What new books - fiction and non-fiction - can we curl up with this winter? Read on to find out...

* Museum of Innocence by Orhan Pamuk.

Orhan Pamuk’s first novel after a six-year hiatus, Museum of Innocence, is an 83-chapter tome that comes with its own museum. Each chapter corresponds to 83 displays of objects to be exhibited at Pamuk’s actual museum in Cukurcuma, Istanbul, scheduled to open in the summer.

Set mostly in the 1970s, the new novel tells of 30-year-old Kemal, scion of one of Istanbul’s wealthy families, and his moving albeit miserable affair with his beautiful 18-year-old cousin, Fusun.

He misconstrues his lust for love and jeopardises his engagement to a more suitable woman, daughter of a retired diplomat. They break the engagement off only for Kemal to discover that Fusun has married.

There begins his peculiar, nearly-Proustian collection of ephemera, objects that remind him of his beloved – from hair barrettes to cigarette stubs.

A bittersweet love story ostensibly, it is one dedicated to Istanbul. Pamuk takes us through its winding streets and shows us its culture, its people and its struggle to reconcile its Islamic culture with its Western aspirations.

* The Left Hand Of God by Paul Hoffman.

The first in a new fantasy series for teens, touted as “the next Harry Potter”, Hoffman’s third work of fiction doesn’t disappoint.

Beginning in a fortified and maze-like prison of sorts for young boys, the tale follows the exploits of one of its apparently brainwashed inmates, Thomas Cale, as he escapes the regime of the Lord Redeemers and their hell, damnation and extreme violence take on a belief system chillingly close to Christianity.

Well-paced and with great dialogue in places, this is an impressive work in itself but one that – admittedly by design – cries out for its sequels.

* The Oligarch’s Wife by Anna Blundy.

A school trip to Moscow at the age of 15 seals Mo’s fate in a way that no English schoolgirl could ever imagine.

A chance encounter with the charming illegal vodka seller Pavel and the beautiful Katya leads to the trio’s lives being inextricably linked.

Blundy has created a thriller that promises to keep the reader hooked as the novel jets from England to Russia and from poverty to luxury.

* Smile Or Die: How Positive Thinking Fooled America & the World by Barbara Ehrenreich.

Ehrenreich’s latest exposé excoriates the misbegotten mixture of pseudoscience, warped survivals of Calvinism and plain wishful thinking behind the belief that a positive attitude is the sole key to success in life.

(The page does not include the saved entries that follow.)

theorem witness_StepsRunTheDecodedFrame :
    ({ idle (boundary false) with commands := [.process (encodeFrame 0x9 emptyFrame)] } : State).Idle
      (boundary false) ∧ (boundary false).Inv ∧ emptyFrame.wf = true ∧
    exec (Instr.ofOpcode 0x9 emptyFrame) (idle (boundary false)) =
      .next (nextOf (exec (Instr.ofOpcode 0x9 emptyFrame) (idle (boundary false)))) := ⟨⟨rfl, rfl⟩, inv_boundary _, by decide, eq_nextOf (by decide)⟩

theorem witness_ModeChangesByErrorOrReset_reset :
    step { failed with commands := [.reset 3] } =
      .next (nextOf (step { failed with commands := [.reset 3] })) ∧
    failed.mode = .failed ∧ (nextOf (step { failed with commands := [.reset 3] })).mode = .decoding := ⟨eq_nextOf (by decide), by decide, by decide⟩

theorem witness_ModeChangesByErrorOrReset_error :
    step { idle (boundary true) with commands := [.process [0x81]] } =
      .next (nextOf (step { idle (boundary true) with commands := [.process [0x81]] })) ∧
    (idle (boundary true)).mode = .decoding ∧
    (nextOf (step { idle (boundary true) with commands := [.process [0x81]] })).mode = .failed := ⟨eq_nextOf (by decide), by decide, by decide⟩

theorem witness_StepKeepsTheInvariant :
    ({ idle regsPayload with commands := [.process [0x4D]] } : State).Inv ∧
    step { idle regsPayload with commands := [.process [0x4D]] } =
      .next (nextOf (step { idle regsPayload with commands := [.process [0x4D]] })) := ⟨⟨rfl, inv_state.regs, by decide⟩, eq_nextOf (by decide)⟩

theorem witness_StepStopsOnlyAfterFailure :
    (idle regsPayload).Inv ∧ failed.Inv := ⟨inv_state, inv_failed⟩

/-! ### Witnesses: frames and the forms of byte 1 -/

/-- A masked frame of one payload byte. -/
def oneByteFrame : Frame := ⟨true, ⟨true, false, true⟩, true, .len7 1, #v[1, 2, 3, 4], [0xAA]⟩

theorem idle_answered (r : Regs) (f : Frame) : (idle r).Answered (frameEvents f) := by
  unfold frameEvents
  split
  · exact ⟨[0, 0, 0], rfl⟩
  · exact ⟨[0, 0], rfl⟩

theorem witness_ContinuationFrameRuns :
    (idle (boundary true)).Idle (boundary true) ∧ (boundary true).state = .opcodeByte ∧
    oneByteFrame.wf = true ∧ oneByteFrame.len.reserved = false ∧
    (idle (boundary true)).Answered (frameEvents oneByteFrame) ∧
    (boundary true).continuationExpected = true := ⟨⟨rfl, rfl⟩, rfl, by decide, by decide, idle_answered _ _, rfl⟩

theorem witness_StartingDataFramesRun :
    (idle (boundary false)).Idle (boundary false) ∧ (boundary false).state = .opcodeByte ∧
    oneByteFrame.wf = true ∧ oneByteFrame.len.reserved = false ∧
    (idle (boundary false)).Answered (frameEvents oneByteFrame) ∧
    (boundary false).continuationExpected = false ∧
    ((0x7 : BitVec 4), Instr.data7 oneByteFrame) ∈
      [((0x1 : BitVec 4), Instr.text oneByteFrame), (0x2, .binary oneByteFrame), (0x3, .data3 oneByteFrame),
        (0x4, .data4 oneByteFrame), (0x5, .data5 oneByteFrame), (0x6, .data6 oneByteFrame),
        (0x7, .data7 oneByteFrame)] := ⟨⟨rfl, rfl⟩, rfl, by decide, by decide, idle_answered _ _, rfl, by simp⟩

theorem witness_ControlFramesRun :
    (idle (boundary true)).Idle (boundary true) ∧ (boundary true).state = .opcodeByte ∧
    oneByteFrame.wf = true ∧ oneByteFrame.len.reserved = false ∧
    (idle (boundary true)).Answered (frameEvents oneByteFrame) ∧
    oneByteFrame.fin = true ∧
    ((0xF : BitVec 4), Instr.ctrlf oneByteFrame) ∈
      [((0x8 : BitVec 4), Instr.close oneByteFrame), (0x9, .ping oneByteFrame), (0xA, .pong oneByteFrame),
        (0xB, .ctrlb oneByteFrame), (0xC, .ctrlc oneByteFrame), (0xD, .ctrld oneByteFrame),
        (0xE, .ctrle oneByteFrame), (0xF, .ctrlf oneByteFrame)] := ⟨⟨rfl, rfl⟩, rfl, by decide, by decide, idle_answered _ _, rfl, by simp⟩

theorem witness_MisplacedFramesRaiseEFrag_continuation :
    (idle (boundary false)).Idle (boundary false) ∧ (boundary false).state = .opcodeByte ∧
    (0x0 : BitVec 4) = 0x0 ∧ (boundary false).continuationExpected = false := ⟨⟨rfl, rfl⟩, rfl, rfl, rfl⟩

theorem witness_MisplacedFramesRaiseEFrag_data :
    (idle (boundary true)).Idle (boundary true) ∧ (boundary true).state = .opcodeByte ∧
    (0x1 : BitVec 4) ≤ 0x7 ∧ (0x7 : BitVec 4) ≤ 0x7 ∧ (boundary true).continuationExpected = true := ⟨⟨rfl, rfl⟩, rfl, by decide, by decide, rfl⟩

theorem witness_MisplacedFramesRaiseEFrag_control :
    (idle (boundary true)).Idle (boundary true) ∧ (boundary true).state = .opcodeByte ∧
    (0x8 : BitVec 4) ≤ 0x8 ∧ ({ emptyFrame with fin := false } : Frame).fin = false := ⟨⟨rfl, rfl⟩, rfl, by decide, rfl⟩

As the ungainly subtitle implies, really her focus is on the USA; there is a note of how “healthy British scepticism can be a barrier to these attitudes, and in general we would still tend to think of them as “a bit American”.

A timely book.

* It’s Only A Movie by Mark Kermode.

How to review a book written by one of the country’s leading film critics? By being as blunt as the author. Frankly, it’s self-indulgent. But it’s also highly entertaining in places. Kermode’s premise for this part-memoir, part-rant, is who would play him in a film of his life. Having opted for Harry Potter actor Jason Isaacs, he takes us on a tour of his life in film. Kermode’s fellow horror fans will love his musings on the genre, but for all his insights into the movie world, his style reads like a film review. Jason Isaacs be warned.